(AIM OF THE EXERCISE):
From the data underneath, reproduce exactly the stretch that begins at the line with "s.t.children := rfl" and ends after the line with "by constructor. -/".

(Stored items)
/-! ### `orderThread` -/

@[simp] theorem orderThread_pos (s : State) : (s.orderThread).pos = s.pos := rfl
@[simp] theorem orderThread_core (s : State) : (s.orderThread).core = s.core := rfl
@[simp] theorem orderThread_bay (s : State) : (s.orderThread).bay = s.bay := rfl
@[simp] theorem orderThread_ctx (s : State) : (s.orderThread).ctx = s.ctx := rfl
@[simp] theorem orderThread_threads (s : State) : (s.orderThread).threads = s.threads := rfl
@[simp] theorem orderThread_cores (s : State) : (s.orderThread).cores = s.cores := rfl
@[simp] theorem orderThread_bays (s : State) : (s.orderThread).bays = s.bays := rfl
@[simp] theorem orderThread_ctxs (s : State) : (s.orderThread).ctxs = s.ctxs := rfl
@[simp] theorem orderThread_mem (s : State) : (s.orderThread).mem = s.mem := rfl
@[simp] theorem orderThread_chk (s : State) : (s.orderThread).chk = s.chk := rfl
@[simp] theorem orderThread_quar (s : State) : (s.orderThread).quar = s.quar := rfl
@[simp] theorem orderThread_ops (s : State) : (s.orderThread).ops = s.ops := rfl
@[simp] theorem orderThread_nextOp (s : State) : (s.orderThread).nextOp = s.nextOp := rfl
@[simp] theorem orderThread_parks (s : State) : (s.orderThread).parks = s.parks := rfl
@[simp] theorem orderThread_walks (s : State) : (s.orderThread).walks = s.walks := rfl
@[simp] theorem orderThread_pipes (s : State) : (s.orderThread).pipes = s.pipes := rfl
@[simp] theorem orderThread_segs (s : State) : (s.orderThread).segs = s.segs := rfl
@[simp] theorem orderThread_net (s : State) : (s.orderThread).net = s.net := rfl
@[simp] theorem orderThread_out (s : State) : (s.orderThread).out = s.out := rfl
@[simp] theorem orderThread_reports (s : State) : (s.orderThread).reports = s.reports := rfl
@[simp] theorem orderThread_management (s : State) : (s.orderThread).management = s.management := rfl
@[simp] theorem orderThread_owners (s : State) : (s.orderThread).owners = s.owners := rfl
@[simp] theorem orderThread_extents (s : State) : (s.orderThread).extents = s.extents := rfl
@[simp] theorem orderThread_hdm (s : State) : (s.orderThread).hdm = s.hdm := rfl
@[simp] theorem orderThread_units (s : State) : (s.orderThread).units = s.units := rfl
@[simp] theorem orderThread_powered (s : State) : (s.orderThread).powered = s.powered := rfl
@[simp] theorem orderThread_ready (s : State) : (s.orderThread).ready = s.ready := rfl
@[simp] theorem orderThread_stopped (s : State) : (s.orderThread).stopped = s.stopped := rfl
@[simp] theorem orderThread_usableSlices (s : State) : (s.orderThread).usableSlices = s.usableSlices := rfl
@[simp] theorem orderThread_usableEthernet (s : State) : (s.orderThread).usableEthernet = s.usableEthernet := rfl
@[simp] theorem orderThread_usableCxl (s : State) : (s.orderThread).usableCxl = s.usableCxl := rfl
@[simp] theorem orderThread_clocks (s : State) : (s.orderThread).clocks = s.clocks := rfl
@[simp] theorem orderThread_calm (s : State) : (s.orderThread).calm = s.calm := rfl
@[simp] theorem orderThread_mram (s : State) : (s.orderThread).mram = s.mram := rfl
@[simp] theorem orderThread_booted (s : State) : (s.orderThread).booted = s.booted := rfl
@[simp] theorem orderThread_inlets (s : State) : (s.orderThread).inlets = s.inlets := rfl
@[simp] theorem orderThread_seconds (s : State) : (s.orderThread).seconds = s.seconds := rfl
@[simp] theorem orderThread_telemetry (s : State) : (s.orderThread).telemetry = s.telemetry := rfl
@[simp] theorem orderThread_sched (s : State) : (s.orderThread).sched = s.sched := rfl
@[simp] theorem orderThread_ch (s : State) : (s.orderThread).ch = s.ch := rfl
@[simp] theorem orderThread_t_live (s : State) : (s.orderThread).t.live = s.t.live := rfl
@[simp] theorem orderThread_t_ctx (s : State) : (s.orderThread).t.ctx = s.t.ctx := rfl
@[simp] theorem orderThread_t_quarters (s : State) : (s.orderThread).t.quarters = s.t.quarters := rfl
@[simp] theorem orderThread_t_x (s : State) : (s.orderThread).t.x = s.t.x := rfl
@[simp] theorem orderThread_t_f (s : State) : (s.orderThread).t.f = s.t.f := rfl
@[simp] theorem orderThread_t_c (s : State) : (s.orderThread).t.c = s.t.c := rfl
@[simp] theorem orderThread_t_h (s : State) : (s.orderThread).t.h = s.t.h := rfl
@[simp] theorem orderThread_t_pc (s : State) : (s.orderThread).t.pc = s.t.pc := rfl
@[simp] theorem orderThread_t_level (s : State) : (s.orderThread).t.level = s.t.level := rfl
@[simp] theorem orderThread_t_v (s : State) : (s.orderThread).t.v = s.t.v := rfl
@[simp] theorem orderThread_t_p (s : State) : (s.orderThread).t.p = s.t.p := rfl
@[simp] theorem orderThread_t_tags (s : State) : (s.orderThread).t.tags = s.t.tags := rfl
@[simp] theorem orderThread_t_vl (s : State) : (s.orderThread).t.vl = s.t.vl := rfl
@[simp] theorem orderThread_t_vtype (s : State) : (s.orderThread).t.vtype = s.t.vtype := rfl
@[simp] theorem orderThread_t_dvl (s : State) : (s.orderThread).t.dvl = s.t.dvl := rfl
@[simp] theorem orderThread_t_dvtype (s : State) : (s.orderThread).t.dvtype = s.t.dvtype := rfl
@[simp] theorem orderThread_t_vrsi (s : State) : (s.orderThread).t.vrsi = s.t.vrsi := rfl
@[simp] theorem orderThread_t_vrss (s : State) : (s.orderThread).t.vrss = s.t.vrss := rfl
@[simp] theorem orderThread_t_fflags (s : State) : (s.orderThread).t.fflags = s.t.fflags := rfl
@[simp] theorem orderThread_t_frm (s : State) : (s.orderThread).t.frm = s.t.frm := rfl
@[simp] theorem orderThread_t_gmode (s : State) : (s.orderThread).t.gmode = s.t.gmode := rfl
@[simp] theorem orderThread_t_tshape (s : State) : (s.orderThread).t.tshape = s.t.tshape := rfl
@[simp] theorem orderThread_t_dtshape (s : State) : (s.orderThread).t.dtshape = s.t.dtshape := rfl
@[simp] theorem orderThread_t_lcount (s : State) : (s.orderThread).t.lcount = s.t.lcount := rfl
@[simp] theorem orderThread_t_lstart (s : State) : (s.orderThread).t.lstart = s.t.lstart := rfl
@[simp] theorem orderThread_t_lend (s : State) : (s.orderThread).t.lend = s.t.lend := rfl
@[simp] theorem orderThread_t_lbypass (s : State) : (s.orderThread).t.lbypass = s.t.lbypass := rfl
@[simp] theorem orderThread_t_sthresh (s : State) : (s.orderThread).t.sthresh = s.t.sthresh := rfl
@[simp] theorem orderThread_t_taskix (s : State) : (s.orderThread).t.taskix = s.t.taskix := rfl
@[simp] theorem orderThread_t_digest (s : State) : (s.orderThread).t.digest = s.t.digest := rfl
@[simp] theorem orderThread_t_stageid (s : State) : (s.orderThread).t.stageid = s.t.stageid := rfl
@[simp] theorem orderThread_t_fgbase (s : State) : (s.orderThread).t.fgbase = s.t.fgbase := rfl
@[simp] theorem orderThread_t_trapcause (s : State) : (s.orderThread).t.trapcause = s.t.trapcause := rfl
@[simp] theorem orderThread_t_trapval (s : State) : (s.orderThread).t.trapval = s.t.trapval := rfl
@[simp] theorem orderThread_t_trappc (s : State) : (s.orderThread).t.trappc = s.t.trappc := rfl
@[simp] theorem orderThread_t_trapspc (s : State) : (s.orderThread).t.trapspc = s.t.trapspc := rfl
@[simp] theorem orderThread_t_traptime (s : State) : (s.orderThread).t.traptime = s.t.traptime := rfl
@[simp] theorem orderThread_t_trapstat (s : State) : (s.orderThread).t.trapstat = s.t.trapstat := rfl
@[simp] theorem orderThread_t_traplane (s : State) : (s.orderThread).t.traplane = s.t.traplane := rfl
@[simp] theorem orderThread_t_trapscr (s : State) : (s.orderThread).t.trapscr = s.t.trapscr := rfl
@[simp] theorem orderThread_t_tile (s : State) : (s.orderThread).t.tile = s.t.tile := rfl
@[simp] theorem orderThread_t_tileSave (s : State) : (s.orderThread).t.tileSave = s.t.tileSave := rfl
@[simp] theorem orderThread_t_chain (s : State) : (s.orderThread).t.chain = s.t.chain := rfl
@[simp] theorem orderThread_t_tokens (s : State) : (s.orderThread).t.tokens = s.t.tokens := rfl
@[simp] theorem orderThread_t_queue (s : State) : (s.orderThread).t.queue = s.t.queue := rfl
@[simp] theorem orderThread_t_scalars (s : State) : (s.orderThread).t.scalars = s.t.scalars := rfl
@[simp] theorem orderThread_t_scalarCount (s : State) : (s.orderThread).t.scalarCount = s.t.scalarCount := rfl
@[simp] theorem orderThread_t_posted (s : State) : (s.orderThread).t.posted = s.t.posted := rfl
@[simp] theorem orderThread_t_ev (s : State) : (s.orderThread).t.ev = s.t.ev := rfl
@[simp] theorem orderThread_t_wait (s : State) : (s.orderThread).t.wait = s.t.wait := rfl
@[simp] theorem orderThread_t_woken (s : State) : (s.orderThread).t.woken = s.t.woken := rfl
@[simp] theorem orderThread_t_held (s : State) : (s.orderThread).t.held = s.t.held := rfl
@[simp] theorem orderThread_t_pipe (s : State) : (s.orderThread).t.pipe = s.t.pipe := rfl
@[simp] theorem orderThread_t_node (s : State) : (s.orderThread).t.node = s.t.node := rfl
@[simp] theorem orderThread_t_children (s : State) : (s.orderThread).t.children = s.t.children := rfl
@[simp] theorem orderThread_t_lastVector (s : State) : (s.orderThread).t.lastVector = s.t.lastVector := rfl
@[simp] theorem orderThread_t_ahead (s : State) : (s.orderThread).t.ahead = s.t.ahead := rfl
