-- ==== Sys2Proof/Laws/PerInstr.lean ====
section
/-! SUPPORT. What holds of each instruction as a term, constructor by constructor. -/

namespace Sys2Proof.Laws.Fits
open Sys2Proof Sys2Proof.Machine

/-- The entries that an instruction takes are no more than a thread's queue has (R218): on an empty queue none waits for room. -/
def Statement (i : Instr) : Prop := entrySlots i ≤ 64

(SOLUTION FOR THIS PROBLEM):
@[simp] theorem orderThread_t_children (s : State) : (s.orderThread).t.children = s.t.children := rfl
@[simp] theorem orderThread_t_lastVector (s : State) : (s.orderThread).t.lastVector = s.t.lastVector := rfl
@[simp] theorem orderThread_t_ahead (s : State) : (s.orderThread).t.ahead = s.t.ahead := rfl
-- ==== Sys2Proof/Laws/PerInstr.lean ====
section
/-! SUPPORT. What holds of each instruction as a term, constructor by constructor. -/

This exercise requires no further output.